Personal information
- Born: 17 June 1998 (age 28) Marousi, Greece
- Nationality: Greek
- Height: 184 cm (6 ft 0 in)
- Weight: 68 kg (150 lb)
- Position: Goalkeeper

Club information
- Current team: Olympiacos
- Number: 13

Senior clubs
- Years: Team
- Olympiacos

Medal record
Women's Water polo
Representing Greece
World Championship
| Gold medal – first place | 2025 Singapore | Team |
European Championship
| Silver medal – second place | 2018 Barcelona |  |
| Silver medal – second place | 2022 Split |  |
| Bronze medal – third place | 2024 Eindhoven |  |
| Bronze medal – third place | 2026 Funchal |  |
European Games
| Bronze medal – third place | 2015 Baku | Team |

= Ioanna Stamatopoulou =

Greek water polo player

Ioanna Stamatopoulou (Ιωάννα Σταματοπούλου, born 17 June 1998) is a Greek water polo player, playing as a goalkeeper for Olympiacos and the Greece women's national team.

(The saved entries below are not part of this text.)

/-- An unreported exception in V1[0]. -/
def tainting : State :=
  let s := two 1 2
  s.setVp { s.vp with aexPending := true, taint := { v := s.vp.taint.v.set 1 1 } }

/-- Every way in which a result comes to depend: it overflows, its first source does, and neither. -/
theorem witness_DependencesOfResults :
    (.vvaddl (.immediate 0x2123), .intArith .add .vv, [.immediate 0x2123]) ∈
        lengthForms (.immediate 0x2123) (.literal 0) (.literal 0) ∧
      (VOp.intArith .add .vv).isMemory = false ∧
      (∀ s ∈ [two 0x7FFFFFFF 1, tainting], Runs (.intArith .add .vv) [.immediate 0x2123]
        (sent (.intArith .add .vv) [.immediate 0x2123] s) s ∧
        Active s (sent (.intArith .add .vv) [.immediate 0x2123] s) 0) ∧
      tainting.vp.tainted 1 0 = true := by
  refine ⟨by decide, rfl, fun s hs => ?_, by decide⟩
  rcases List.mem_cons.mp hs with rfl | hs
  · exact ⟨⟨rfl, two_issuable _ _, two_quiet _ _, rfl, by decide⟩, by decide, .inl (by decide)⟩
  · rcases List.mem_singleton.mp hs with rfl
    exact ⟨⟨rfl, ⟨rfl, rfl, rfl, rfl, rfl⟩, ⟨rfl, rfl, rfl, rfl⟩, rfl, by decide⟩, by decide, .inl (by decide)⟩

/-! ### Rules over many instructions -/

/-- Length zero. -/
def empty : State := launch.setVp { launch.vp with vlr := 0 }

theorem witness_ZeroLength :
    (.vscatl (.immediate 0x0021) (.mem (.absolute 0x2000)), .store .long .indexed, vscatlSpecs) ∈
        lengthForms (.immediate 0x0021) (.mem (.absolute 0x2000)) (.literal 0) ∧
      Runs (.store .long .indexed) vscatlSpecs (sent (.store .long .indexed) vscatlSpecs empty) empty ∧
      Runs .iota [.immediate 0x4005, .literal 4] (sent .iota [.immediate 0x4005, .literal 4] empty) empty ∧
      empty.vp.vlr = 0 :=
  ⟨by decide, ⟨rfl, ⟨rfl, rfl, rfl, rfl, rfl⟩, ⟨rfl, rfl, rfl, rfl⟩, rfl, by decide⟩,
    ⟨rfl, ⟨rfl, rfl, rfl, rfl, rfl⟩, ⟨rfl, rfl, rfl, rfl⟩, rfl, by decide⟩, rfl⟩

/-- The same with room for one instruction. -/
def delayedFull : State := { delayed with cfg := { delayed.cfg with queueDepth := some 1 } }

/-- What is sent for the load. -/
def vldlOps (s : State) : Operands := sent (.load .long .strided) vldlSpecs s

/-- Both clauses. -/
theorem witness_IssueQueues :
    (.vldl (.immediate 1) (.mem (.absolute 0x1000)) (.literal 4), .load .long .strided, vldlSpecs) ∈
        lengthForms (.immediate 1) (.mem (.absolute 0x1000)) (.literal 4) ∧
      (∀ s ∈ [delayed, delayedFull], evalOperands 2 (VOp.accesses (.load .long .strided)) vldlSpecs s = .ok (vldlOps s) ∧
        Issuable s ∧ Acceptable (.load .long .strided) vldlSpecs (vldlOps s) s ∧ (currentLength s.vp).toNat ≤ 64 ∧
        s.sched ≠ [] ∧ s.cfg.isAsync = true) ∧
      queueFull delayed = false ∧ (∀ q, Waits delayed.vp (addEntry :: q)) ∧
      delayedFull.cfg.queueDepth = some 1 ∧ delayedFull.vp.queue = [addEntry] ∧ Waits delayedFull.vp [addEntry] ∧
      addEntry.fault = none ∧ addEntry.started = false ∧ delayedFull.vp.halted = false := by
  refine ⟨by decide, fun s hs => ?_, by decide, fun q => .inr ⟨_, q, rfl, 0, by decide, by decide⟩, rfl, rfl,
    .inr ⟨_, [], rfl, 0, by decide, by decide⟩, rfl, rfl, rfl⟩
  rcases List.mem_cons.mp hs with rfl | hs
  · exact ⟨rfl, ⟨rfl, rfl, rfl, rfl, rfl⟩, rfl, by decide, by decide, rfl⟩
  · rcases List.mem_singleton.mp hs with rfl
    exact ⟨rfl, ⟨rfl, rfl, rfl, rfl, rfl⟩, rfl, by decide, by decide, rfl⟩

/-- An addition and a load are pending, and neither has started. -/
def twoPending : State := delayed.setVp { delayed.vp with queue := [addEntry, loadEntry] }

theorem witness_IssueQueues_order :
    twoPending.vp.queue[0]? = some addEntry ∧ twoPending.vp.queue[1]? = some loadEntry ∧ addEntry.started = false ∧
      (viewAt twoPending 0 addEntry).complete addEntry = false ∧ loadEntry.started = false :=
  ⟨rfl, rfl, rfl, by decide, rfl⟩

/-- The same behind a load that is to be retried. -/
def twoHeldUp : State := retrying.setVp { retrying.vp with queue := retrying.vp.queue ++ [loadEntry] }

theorem witness_IssueQueues_heldUp :
    twoHeldUp.vp.queue[1]? = some addEntry ∧ twoHeldUp.vp.queue[2]? = some loadEntry ∧
      (viewAt twoHeldUp 1 addEntry).complete addEntry = false ∧ heldUp twoHeldUp.vp 1 addEntry = true :=
  ⟨rfl, rfl, by decide, by decide⟩

/-- Both ways: the effect, and the disabled fault. -/
theorem witness_SystemStateKept :
    (∃ t, exec (.vvaddl (.immediate 0x0123)) (two 1 2) = .next t) ∧
      ∃ t, exec (.vvaddl (.immediate 0x0123))
        { launch with cpu := { launch.cpu with venSeen := false, sps := launch.cpu.sps.set 0 0x800 } } = .next t :=
  ⟨next_of_goesOn (by decide), next_of_goesOn (by decide)⟩

/-- S_VEN is clear; the kernel stack is at 800 hex. -/
def disabled : State :=
  { launch with cpu := { launch.cpu with venSeen := false, sps := launch.cpu.sps.set 0 0x800 } }

theorem witness_DisabledFault :
    (∃ o, evalOperands 2 (Instr.accesses (.vldl (.immediate 1) (.mem (.absolute 0x1000)) (.literal 4)))
      (Instr.operands (.vldl (.immediate 1) (.mem (.absolute 0x1000)) (.literal 4))) disabled = .ok o) ∧
      disabled.cfg.vpPresent = true ∧ disabled.cpu.venSeen = false ∧
      ∃ t, takeException .disabled { disabled with
        vp := { disabled.vp with
          aexPending := false, aexLate := false, taint := {}, queue := disabled.vp.queue.map QEntry.forget }
        saved := disabled.saved.map fun r => { r with queue := r.queue.map QEntry.forget } } = .next t :=
  ⟨⟨_, rfl⟩, rfl, rfl, next_of_goesOn (by decide)⟩

/-- No vector processor. -/
def absent : State := { disabled with cfg := { disabled.cfg with vpPresent := false } }

/-- An instruction whose operands are evaluated and one with an operand that is refused; MTPR and MFPR. -/
theorem witness_NoVectorProcessor :
    (∃ o, evalOperands 2 (Instr.accesses (.mtvlr (.literal 1) (.literal 4)))
      (Instr.operands (.mtvlr (.literal 1) (.literal 4))) absent = .ok o) ∧
      evalOperands 2 (Instr.accesses (.mfvp (.literal 1) (.immediate 4)))
        (Instr.operands (.mfvp (.literal 1) (.immediate 4))) absent = .refused .immediateDestination ∧
      absent.cfg.vpPresent = false ∧ (∃ t, takeException .reservedInstr absent = .next t) ∧ absent.mode = 0 ∧
      (∃ o, evalOperands 1 [.rl, .rl] [.immediate 0xFFFFFFFF, .immediate 0x90] absent = .ok o ∧ (o.value 1).lo = 0x90) ∧
      ∀ n ∈ ([0x90, 0x92] : List Quad), ∃ o, evalOperands 1 [.rl, .wl] [.immediate n, .reg 0] absent = .ok o ∧
        (o.value 0).lo = n.lo ∧ o.dest 1 = .register 0 :=
  ⟨⟨_, rfl⟩, rfl, rfl, next_of_goesOn (by decide), by decide, ⟨_, rfl, by decide⟩, fun _ _ => ⟨_, rfl, rfl, rfl⟩⟩

/-- A memory-management exception is pending (T16.4). -/
def pending : State :=
  suspendedLoad.setVp { suspendedLoad.vp with vpsr := 0x61, pendingMm := some notValid }

theorem witness_PendingFaultReported :
    (∃ o, evalOperands 2 (Instr.accesses (.sync (.literal 4) (.reg 0)))
      (Instr.operands (.sync (.literal 4) (.reg 0))) pending = .ok o) ∧
      pending.cfg.vpPresent = true ∧ pending.cpu.venSeen = true ∧ pending.cfg.isAsync = true ∧ pending.vp.pmf = true ∧
      pending.vp.pendingMm = some notValid :=
  ⟨⟨_, rfl⟩, rfl, rfl, rfl, rfl, rfl⟩

/-- A frame of two longwords and one of four. -/
theorem witness_TakingAnException :
    (∃ pas, scalarTranslateBytes disabled 0 true 0x7F8 8 = .ok pas ∧ pas.Nodup) ∧
      ∃ pas, scalarTranslateBytes disabled 0 true 0x7F0 16 = .ok pas ∧ pas.Nodup :=
  ⟨⟨_, rfl, by decide⟩, ⟨_, rfl, by decide⟩⟩

theorem witness_ExceptionThenRei :
    (∀ f, Exc.disabled ≠ .mm f) ∧ ∃ t pas, takeException .disabled disabled = .next t ∧
      disabled.cpu.sps[exceptionStack disabled.cpu.psl] - 8 = 0x7F8 ∧
      scalarTranslateBytes disabled 0 true 0x7F8 8 = .ok pas ∧ scalarTranslateBytes t 0 false 0x7F8 8 = .ok pas ∧
      pas.Nodup :=
  ⟨(fun f h => by cases h), _, _, rfl, rfl, rfl, rfl, by decide⟩

/-- The same with length 65. -/
def tooLong : State := launch.setVp { launch.vp with vlr := 65 }

/-- Memory management disabled. -/
def unmapped : State := { launch with cpu := { launch.cpu with mapen := false } }

/-- The first clause: a nonzero should-be-zero bit, compare function 3, convert function 14, a short literal as floating
scalar operand, an immediate base. -/
theorem witness_RefusedByTheSpec_forms :
    (∃ o, evalOperands 2 (VOp.accesses (.intArith .add .vv)) [.immediate 0x1123] launch = .ok o ∧
      ShouldBeZero (.intArith .add .vv) (controlWord o)) ∧
      (∃ o, evalOperands 2 (VOp.accesses (.intCompare .vv)) [.immediate 0x0123] launch = .ok o ∧
        (controlWord o).toNat % 8 ∈ [3, 7]) ∧
      (∃ o, evalOperands 2 (VOp.accesses .convert) [.immediate 0x0E23] launch = .ok o ∧
        (controlWord o).toNat / 2 ^ 8 % 16 ∈ [0, 11, 14]) ∧
      (∃ o, evalOperands 2 (VOp.accesses (.floatArith .f .add .vs)) [.immediate 0x0023, .literal 8] launch = .ok o ∧
        Meaningless (.floatArith .f .add .vs) [.immediate 0x0023, .literal 8] (controlWord o)) ∧
      (∃ o, evalOperands 2 (VOp.accesses (.load .long .strided)) [.immediate 1, .immediate 8, .literal 4] launch = .ok o ∧
        Meaningless (.load .long .strided) [.immediate 1, .immediate 8, .literal 4] (controlWord o)) ∧
      Issuable launch :=
  ⟨⟨_, rfl, show _ = true by decide⟩, ⟨_, rfl, by decide⟩, ⟨_, rfl, by decide⟩,
    ⟨_, rfl, .inr (.inr (.inr (.inl ⟨⟨.f, .add, .inl rfl⟩, 8, rfl⟩)))⟩,
    ⟨_, rfl, .inr (.inr (.inr (.inr ⟨rfl, 8, rfl⟩)))⟩, launch_issuable⟩

/-- The other clauses: length 65, unassigned register numbers, memory management disabled. -/
theorem witness_RefusedByTheSpec_rest :
    (∃ o, evalOperands 2 (VOp.accesses (.intArith .add .vv)) [.immediate 0x0123] tooLong = .ok o ∧
        Acceptable (.intArith .add .vv) [.immediate 0x0123] o tooLong) ∧
      Issuable tooLong ∧ tooLong.vp.queue = [] ∧ 64 < tooLong.vp.vlr.toNat ∧
      (∃ o, evalOperands 2 [.rw, .rl] [.literal 4, .literal 0] launch = .ok o ∧
        ctrlOfRegnum launch.cfg.regnum ((o.value 0).truncate 16) = none) ∧
      (∃ o, evalOperands 2 [.rw, .wl] [.literal 6, .reg 0] launch = .ok o ∧
        mfvpOfRegnum launch.cfg.regnum ((o.value 0).truncate 16) = none) ∧
      (∃ o, evalOperands 2 [.rw] [.literal 1] launch = .ok o ∧
        (o.value 0).truncate 16 ≠ launch.cfg.regnum.vsync) ∧
      (∃ o, evalOperands 2 (Instr.accesses (.sync (.literal 4) (.reg 0)))
        (Instr.operands (.sync (.literal 4) (.reg 0))) unmapped = .ok o) ∧
      unmapped.cfg.vpPresent = true ∧ unmapped.cpu.venSeen = true ∧ unmapped.vp.pmf = false ∧
      unmapped.cpu.mapen = false :=
  ⟨⟨_, rfl, rfl⟩, ⟨rfl, rfl, rfl, rfl, rfl⟩, rfl, by decide, ⟨_, rfl, by decide⟩, ⟨_, rfl, by decide⟩,
    ⟨_, rfl, by decide⟩, ⟨_, rfl⟩, rfl, rfl, rfl, rfl⟩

As a player of Olympiacos, she won the 2014–15 LEN Euro League Women, the 2015 Women's LEN Super Cup and the 2014 Women's LEN Trophy.

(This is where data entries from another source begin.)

/-- ALM register table, part 0 (R227). -/
def regsALM0 : List RegDef := [
  ⟨0x10800000, [], 0xD, false, 0, false, [⟨⟨0, 1⟩, .rw, 0, 1⟩, ⟨⟨1, 1⟩, .rw, 0, 1⟩, ⟨⟨2, 1⟩, .rw, 0, 1⟩, ⟨⟨3, 1⟩, .rw, 0, 1⟩]⟩,
  ⟨0x10800004, [], 0x1, false, 0, false, [⟨⟨0, 1⟩, .ro, 0, 1⟩, ⟨⟨8, 8⟩, .ro, 0, 255⟩]⟩,
  ⟨0x10800008, [], 0x0, false, 0, false, [⟨⟨0, 1⟩, .w1c, 0, 1⟩, ⟨⟨1, 1⟩, .w1c, 0, 1⟩, ⟨⟨2, 1⟩, .w1c, 0, 1⟩, ⟨⟨3, 1⟩, .w1c, 0, 1⟩, ⟨⟨4, 1⟩, .w1c, 0, 1⟩, ⟨⟨5, 1⟩, .w1c, 0, 1⟩]⟩,
  ⟨0x10800010, [], 0x0, false, 0, false, [⟨⟨0, 32⟩, .ro, 0, 4294967295⟩]⟩,
  ⟨0x10800014, [], 0x0, false, 0, false, [⟨⟨0, 32⟩, .ro, 0, 4294967295⟩]⟩,
  ⟨0x10800018, [], 0x0, false, 0, false, [⟨⟨0, 32⟩, .ro, 0, 4294967295⟩]⟩,
  ⟨0x1080001C, [], 0x0, false, 0, false, [⟨⟨0, 32⟩, .ro, 0, 4294967295⟩]⟩,
  ⟨0x10800028, [], 0x0, false, 0, false, [⟨⟨0, 16⟩, .ro, 0, 65535⟩, ⟨⟨16, 16⟩, .ro, 0, 65535⟩]⟩,
  ⟨0x1080002C, [], 0x0, false, 0, false, [⟨⟨0, 16⟩, .ro, 0, 65535⟩]⟩,
  ⟨0x10800030, [], 0x20A, false, 0, false, [⟨⟨0, 8⟩, .rw, 0, 255⟩, ⟨⟨8, 4⟩, .rw, 1, 8⟩, ⟨⟨16, 16⟩, .rw, 0, 65535⟩]⟩,
  ⟨0x10800040, [], 0x3E80001, false, 0, false, [⟨⟨0, 7⟩, .rw, 1, 100⟩, ⟨⟨16, 16⟩, .rw, 100, 60000⟩]⟩,
  ⟨0x10800044, [], 0xB81B, false, 0, false, [⟨⟨0, 16⟩, .rwl, 0, 65535⟩]⟩,
  ⟨0x10800048, [], 0x3E8, false, 0, false, [⟨⟨0, 16⟩, .rw, 0, 60000⟩, ⟨⟨16, 8⟩, .rw, 0, 255⟩, ⟨⟨24, 1⟩, .rw, 0, 1⟩]⟩,
  ⟨0x1080004C, [], 0x0, false, 0, false, [⟨⟨0, 24⟩, .ro, 0, 16777215⟩]⟩,
  ⟨0x10800060, [(0, 16, 0x4)], 0x3244, false, 0, false, [⟨⟨0, 1⟩, .rw, 0, 1⟩, ⟨⟨1, 1⟩, .rw, 0, 1⟩, ⟨⟨2, 1⟩, .rw, 0, 1⟩, ⟨⟨3, 5⟩, .rw, 1, 24⟩, ⟨⟨8, 10⟩, .rw, 0, 1000⟩]⟩,
  ⟨0x108000A0, [(0, 16, 0x8)], 0x0, false, 0, false, [⟨⟨0, 32⟩, .rw, 0, 4294967295⟩]⟩,
  ⟨0x108000A4, [(0, 16, 0x8)], 0x0, false, 0, false, [⟨⟨0, 32⟩, .rw, 0, 4294967295⟩]⟩,
  ⟨0x10800140, [(0, 8, 0x8)], 0x0, false, 0, false, [⟨⟨0, 32⟩, .ro, 0, 4294967295⟩]⟩,
  ⟨0x10800144, [(0, 8, 0x8)], 0x0, false, 0, false, [⟨⟨0, 32⟩, .ro, 0, 4294967295⟩]⟩,
  ⟨0x10800200, [(0, 8, 0x20)], 0x0, false, 0, false, [⟨⟨0, 32⟩, .rw, 0, 4294967295⟩]⟩,
  ⟨0x10800204, [(0, 8, 0x20)], 0x0, false, 0, false, [⟨⟨0, 32⟩, .rw, 0, 4294967295⟩]⟩,
  ⟨0x10800208, [(0, 8, 0x20)], 0x0, false, 0, false, [⟨⟨0, 32⟩, .rw, 0, 4294967295⟩]⟩,
  ⟨0x1080020C, [(0, 8, 0x20)], 0x0, false, 0, false, [⟨⟨0, 32⟩, .rw, 0, 4294967295⟩]⟩,
  ⟨0x10800210, [(0, 8, 0x20)], 0x0, false, 0, false, [⟨⟨0, 4⟩, .rw, 0, 15⟩, ⟨⟨31, 1⟩, .rw, 0, 1⟩]⟩]

/-- ALM register table, part 1 (R227). -/
def regsALM1 : List RegDef := [
  ⟨0x10800214, [(0, 8, 0x20)], 0x0, false, 0, false, [⟨⟨0, 12⟩, .rw, 0, 4095⟩, ⟨⟨12, 3⟩, .rw, 0, 7⟩, ⟨⟨15, 1⟩, .rw, 0, 1⟩]⟩,
  ⟨0x10800218, [(0, 8, 0x20)], 0x0, false, 0, false, [⟨⟨0, 32⟩, .rw, 0, 4294967295⟩]⟩,
  ⟨0x1080021C, [(0, 8, 0x20)], 0x0, false, 0, false, [⟨⟨0, 16⟩, .rw, 0, 65535⟩]⟩,
  ⟨0x10800400, [(0, 64, 0x10)], 0x100, false, 0, false, [⟨⟨0, 1⟩, .rw, 0, 1⟩, ⟨⟨1, 2⟩, .rw, 0, 2⟩, ⟨⟨3, 1⟩, .rw, 0, 1⟩, ⟨⟨4, 1⟩, .rw, 0, 1⟩, ⟨⟨8, 8⟩, .rw, 1, 255⟩, ⟨⟨16, 1⟩, .rw, 0, 1⟩, ⟨⟨17, 1⟩, .rw, 0, 1⟩, ⟨⟨18, 1⟩, .rw, 0, 1⟩, ⟨⟨19, 1⟩, .rw, 0, 1⟩, ⟨⟨20, 3⟩, .rw, 0, 7⟩]⟩,
  ⟨0x10800404, [(0, 64, 0x10)], 0x7F, false, 0, false, [⟨⟨0, 7⟩, .rw, 0, 127⟩, ⟨⟨8, 5⟩, .rw, 0, 31⟩]⟩,
  ⟨0x10800408, [(0, 64, 0x10)], 0x0, false, 0, false, [⟨⟨0, 16⟩, .rw, 0, 65535⟩, ⟨⟨16, 16⟩, .rw, 0, 65535⟩]⟩,
  ⟨0x1080040C, [(0, 64, 0x10)], 0x0, false, 0, false, [⟨⟨0, 1⟩, .ro, 0, 1⟩, ⟨⟨1, 1⟩, .ro, 0, 1⟩, ⟨⟨2, 1⟩, .ro, 0, 1⟩, ⟨⟨3, 1⟩, .ro, 0, 1⟩, ⟨⟨4, 1⟩, .ro, 0, 1⟩, ⟨⟨8, 16⟩, .ro, 0, 65535⟩]⟩,
  ⟨0x10800800, [(0, 64, 0x4)], 0x0, false, 0, false, [⟨⟨0, 32⟩, .rc, 0, 4294967295⟩]⟩,
  ⟨0x10800900, [], 0x0, false, 0, false, [⟨⟨0, 32⟩, .rc, 0, 4294967295⟩]⟩,
  ⟨0x10800904, [], 0x0, false, 0, false, [⟨⟨0, 32⟩, .rc, 0, 4294967295⟩]⟩,
  ⟨0x10800908, [], 0x0, false, 0, false, [⟨⟨0, 32⟩, .rc, 0, 4294967295⟩]⟩,
  ⟨0x1080090C, [], 0x0, false, 0, false, [⟨⟨0, 32⟩, .rc, 0, 4294967295⟩]⟩,
  ⟨0x10800910, [], 0x0, false, 0, false, [⟨⟨0, 32⟩, .rc, 0, 4294967295⟩]⟩,
  ⟨0x10800914, [], 0x0, false, 0, false, [⟨⟨0, 32⟩, .rc, 0, 4294967295⟩]⟩,
  ⟨0x10800918, [], 0x0, false, 0, false, [⟨⟨0, 32⟩, .rc, 0, 4294967295⟩]⟩]

def regsALM : List RegDef := regsALM0 ++ regsALM1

She was part of the Greece women's national water polo team that won the silver medal at the 2018 European Championship in Barcelona and the bronze medal at the 2015 European Games in Baku. She started competing water polo in 2009 with the team of Ethnikos Piraeus before moving to Olympiacos in 2012.

In 2025, Stamatopoulou played a pivotal role for Greece’s national team at the World Championships in Singapore, where they won the gold medal and she was named as the tournament’s best goalkeeper.